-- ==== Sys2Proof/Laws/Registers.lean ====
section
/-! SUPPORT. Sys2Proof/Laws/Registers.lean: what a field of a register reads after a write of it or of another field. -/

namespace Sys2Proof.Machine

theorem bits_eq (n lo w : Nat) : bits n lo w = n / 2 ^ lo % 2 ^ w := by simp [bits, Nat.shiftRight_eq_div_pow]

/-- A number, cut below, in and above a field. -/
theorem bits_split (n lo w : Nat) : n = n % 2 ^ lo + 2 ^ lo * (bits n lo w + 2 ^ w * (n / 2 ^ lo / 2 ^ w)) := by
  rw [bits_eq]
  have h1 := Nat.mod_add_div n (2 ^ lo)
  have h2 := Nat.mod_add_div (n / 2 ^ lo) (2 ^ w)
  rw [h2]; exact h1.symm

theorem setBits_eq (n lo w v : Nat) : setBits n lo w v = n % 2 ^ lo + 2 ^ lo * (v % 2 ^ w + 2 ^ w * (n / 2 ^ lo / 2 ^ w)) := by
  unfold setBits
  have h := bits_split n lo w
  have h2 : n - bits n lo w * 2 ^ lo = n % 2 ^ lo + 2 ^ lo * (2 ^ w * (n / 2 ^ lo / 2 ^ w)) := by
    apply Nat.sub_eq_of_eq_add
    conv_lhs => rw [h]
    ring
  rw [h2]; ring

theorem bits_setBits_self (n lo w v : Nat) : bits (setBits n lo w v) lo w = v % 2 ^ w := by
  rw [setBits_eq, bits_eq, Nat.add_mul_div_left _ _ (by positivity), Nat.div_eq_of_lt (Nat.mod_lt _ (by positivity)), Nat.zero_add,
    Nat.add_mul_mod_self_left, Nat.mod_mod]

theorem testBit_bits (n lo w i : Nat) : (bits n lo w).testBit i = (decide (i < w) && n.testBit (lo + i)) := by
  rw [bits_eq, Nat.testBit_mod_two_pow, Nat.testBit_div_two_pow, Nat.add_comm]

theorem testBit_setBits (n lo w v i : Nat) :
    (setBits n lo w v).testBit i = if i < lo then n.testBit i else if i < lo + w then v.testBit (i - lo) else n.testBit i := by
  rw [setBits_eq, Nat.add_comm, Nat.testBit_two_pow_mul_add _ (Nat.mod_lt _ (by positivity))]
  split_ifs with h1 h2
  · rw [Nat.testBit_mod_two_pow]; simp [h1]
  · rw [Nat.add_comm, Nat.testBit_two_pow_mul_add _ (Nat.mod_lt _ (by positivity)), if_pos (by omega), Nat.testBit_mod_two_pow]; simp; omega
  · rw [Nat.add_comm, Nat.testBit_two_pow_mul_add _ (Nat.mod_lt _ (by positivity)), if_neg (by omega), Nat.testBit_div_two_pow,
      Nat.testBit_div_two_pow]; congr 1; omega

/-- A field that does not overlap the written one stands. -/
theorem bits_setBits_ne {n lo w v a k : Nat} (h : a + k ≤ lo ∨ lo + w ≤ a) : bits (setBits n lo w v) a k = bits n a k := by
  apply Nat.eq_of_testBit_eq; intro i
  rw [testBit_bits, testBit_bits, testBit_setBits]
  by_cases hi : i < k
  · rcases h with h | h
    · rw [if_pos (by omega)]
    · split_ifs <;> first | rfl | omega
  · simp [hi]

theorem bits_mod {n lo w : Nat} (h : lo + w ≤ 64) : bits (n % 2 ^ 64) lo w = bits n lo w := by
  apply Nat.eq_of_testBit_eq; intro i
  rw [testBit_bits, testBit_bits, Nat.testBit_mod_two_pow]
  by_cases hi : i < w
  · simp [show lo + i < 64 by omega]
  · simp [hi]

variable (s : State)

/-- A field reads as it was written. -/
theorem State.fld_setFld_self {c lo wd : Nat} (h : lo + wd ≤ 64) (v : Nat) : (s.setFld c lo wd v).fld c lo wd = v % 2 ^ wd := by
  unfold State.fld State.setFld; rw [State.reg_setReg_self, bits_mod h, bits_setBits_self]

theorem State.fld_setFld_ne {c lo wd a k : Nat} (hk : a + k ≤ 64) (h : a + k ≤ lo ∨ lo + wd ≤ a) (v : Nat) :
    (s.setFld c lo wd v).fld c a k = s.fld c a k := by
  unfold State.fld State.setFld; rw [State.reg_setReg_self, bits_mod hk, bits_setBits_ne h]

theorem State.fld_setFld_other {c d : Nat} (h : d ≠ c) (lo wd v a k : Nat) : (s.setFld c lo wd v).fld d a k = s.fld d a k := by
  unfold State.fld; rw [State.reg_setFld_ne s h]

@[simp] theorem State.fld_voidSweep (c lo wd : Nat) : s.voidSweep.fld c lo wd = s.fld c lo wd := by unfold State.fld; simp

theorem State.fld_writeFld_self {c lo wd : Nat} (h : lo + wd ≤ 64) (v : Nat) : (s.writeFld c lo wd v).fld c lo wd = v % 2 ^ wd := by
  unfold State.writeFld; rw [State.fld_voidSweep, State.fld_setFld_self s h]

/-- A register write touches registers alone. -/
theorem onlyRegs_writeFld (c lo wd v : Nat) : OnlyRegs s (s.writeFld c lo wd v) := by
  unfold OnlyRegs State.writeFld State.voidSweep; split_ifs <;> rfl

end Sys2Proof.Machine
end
★ ★ ★
## Problem description
The material above is to be reproduced exactly as written.

## Solution to this problem
-- ==== Sys2Proof/Laws/Registers.lean ====
section
/-! SUPPORT. Sys2Proof/Laws/Registers.lean: what a field of a register reads after a write of it or of another field. -/

namespace Sys2Proof.Machine

theorem bits_eq (n lo w : Nat) : bits n lo w = n / 2 ^ lo % 2 ^ w := by simp [bits, Nat.shiftRight_eq_div_pow]

/-- A number, cut below, in and above a field. -/
theorem bits_split (n lo w : Nat) : n = n % 2 ^ lo + 2 ^ lo * (bits n lo w + 2 ^ w * (n / 2 ^ lo / 2 ^ w)) := by
  rw [bits_eq]
  have h1 := Nat.mod_add_div n (2 ^ lo)
  have h2 := Nat.mod_add_div (n / 2 ^ lo) (2 ^ w)
  rw [h2]; exact h1.symm

theorem setBits_eq (n lo w v : Nat) : setBits n lo w v = n % 2 ^ lo + 2 ^ lo * (v % 2 ^ w + 2 ^ w * (n / 2 ^ lo / 2 ^ w)) := by
  unfold setBits
  have h := bits_split n lo w
  have h2 : n - bits n lo w * 2 ^ lo = n % 2 ^ lo + 2 ^ lo * (2 ^ w * (n / 2 ^ lo / 2 ^ w)) := by
    apply Nat.sub_eq_of_eq_add
    conv_lhs => rw [h]
    ring
  rw [h2]; ring

theorem bits_setBits_self (n lo w v : Nat) : bits (setBits n lo w v) lo w = v % 2 ^ w := by
  rw [setBits_eq, bits_eq, Nat.add_mul_div_left _ _ (by positivity), Nat.div_eq_of_lt (Nat.mod_lt _ (by positivity)), Nat.zero_add,
    Nat.add_mul_mod_self_left, Nat.mod_mod]

theorem testBit_bits (n lo w i : Nat) : (bits n lo w).testBit i = (decide (i < w) && n.testBit (lo + i)) := by
  rw [bits_eq, Nat.testBit_mod_two_pow, Nat.testBit_div_two_pow, Nat.add_comm]

theorem testBit_setBits (n lo w v i : Nat) :
    (setBits n lo w v).testBit i = if i < lo then n.testBit i else if i < lo + w then v.testBit (i - lo) else n.testBit i := by
  rw [setBits_eq, Nat.add_comm, Nat.testBit_two_pow_mul_add _ (Nat.mod_lt _ (by positivity))]
  split_ifs with h1 h2
  · rw [Nat.testBit_mod_two_pow]; simp [h1]
  · rw [Nat.add_comm, Nat.testBit_two_pow_mul_add _ (Nat.mod_lt _ (by positivity)), if_pos (by omega), Nat.testBit_mod_two_pow]; simp; omega
  · rw [Nat.add_comm, Nat.testBit_two_pow_mul_add _ (Nat.mod_lt _ (by positivity)), if_neg (by omega), Nat.testBit_div_two_pow,
      Nat.testBit_div_two_pow]; congr 1; omega

/-- A field that does not overlap the written one stands. -/
theorem bits_setBits_ne {n lo w v a k : Nat} (h : a + k ≤ lo ∨ lo + w ≤ a) : bits (setBits n lo w v) a k = bits n a k := by
  apply Nat.eq_of_testBit_eq; intro i
  rw [testBit_bits, testBit_bits, testBit_setBits]
  by_cases hi : i < k
  · rcases h with h | h
    · rw [if_pos (by omega)]
    · split_ifs <;> first | rfl | omega
  · simp [hi]

theorem bits_mod {n lo w : Nat} (h : lo + w ≤ 64) : bits (n % 2 ^ 64) lo w = bits n lo w := by
  apply Nat.eq_of_testBit_eq; intro i
  rw [testBit_bits, testBit_bits, Nat.testBit_mod_two_pow]
  by_cases hi : i < w
  · simp [show lo + i < 64 by omega]
  · simp [hi]

variable (s : State)

/-- A field reads as it was written. -/
theorem State.fld_setFld_self {c lo wd : Nat} (h : lo + wd ≤ 64) (v : Nat) : (s.setFld c lo wd v).fld c lo wd = v % 2 ^ wd := by
  unfold State.fld State.setFld; rw [State.reg_setReg_self, bits_mod h, bits_setBits_self]

theorem State.fld_setFld_ne {c lo wd a k : Nat} (hk : a + k ≤ 64) (h : a + k ≤ lo ∨ lo + wd ≤ a) (v : Nat) :
    (s.setFld c lo wd v).fld c a k = s.fld c a k := by
  unfold State.fld State.setFld; rw [State.reg_setReg_self, bits_mod hk, bits_setBits_ne h]

theorem State.fld_setFld_other {c d : Nat} (h : d ≠ c) (lo wd v a k : Nat) : (s.setFld c lo wd v).fld d a k = s.fld d a k := by
  unfold State.fld; rw [State.reg_setFld_ne s h]

@[simp] theorem State.fld_voidSweep (c lo wd : Nat) : s.voidSweep.fld c lo wd = s.fld c lo wd := by unfold State.fld; simp

theorem State.fld_writeFld_self {c lo wd : Nat} (h : lo + wd ≤ 64) (v : Nat) : (s.writeFld c lo wd v).fld c lo wd = v % 2 ^ wd := by
  unfold State.writeFld; rw [State.fld_voidSweep, State.fld_setFld_self s h]

/-- A register write touches registers alone. -/
theorem onlyRegs_writeFld (c lo wd v : Nat) : OnlyRegs s (s.writeFld c lo wd v) := by
  unfold OnlyRegs State.writeFld State.voidSweep; split_ifs <;> rfl

end Sys2Proof.Machine
end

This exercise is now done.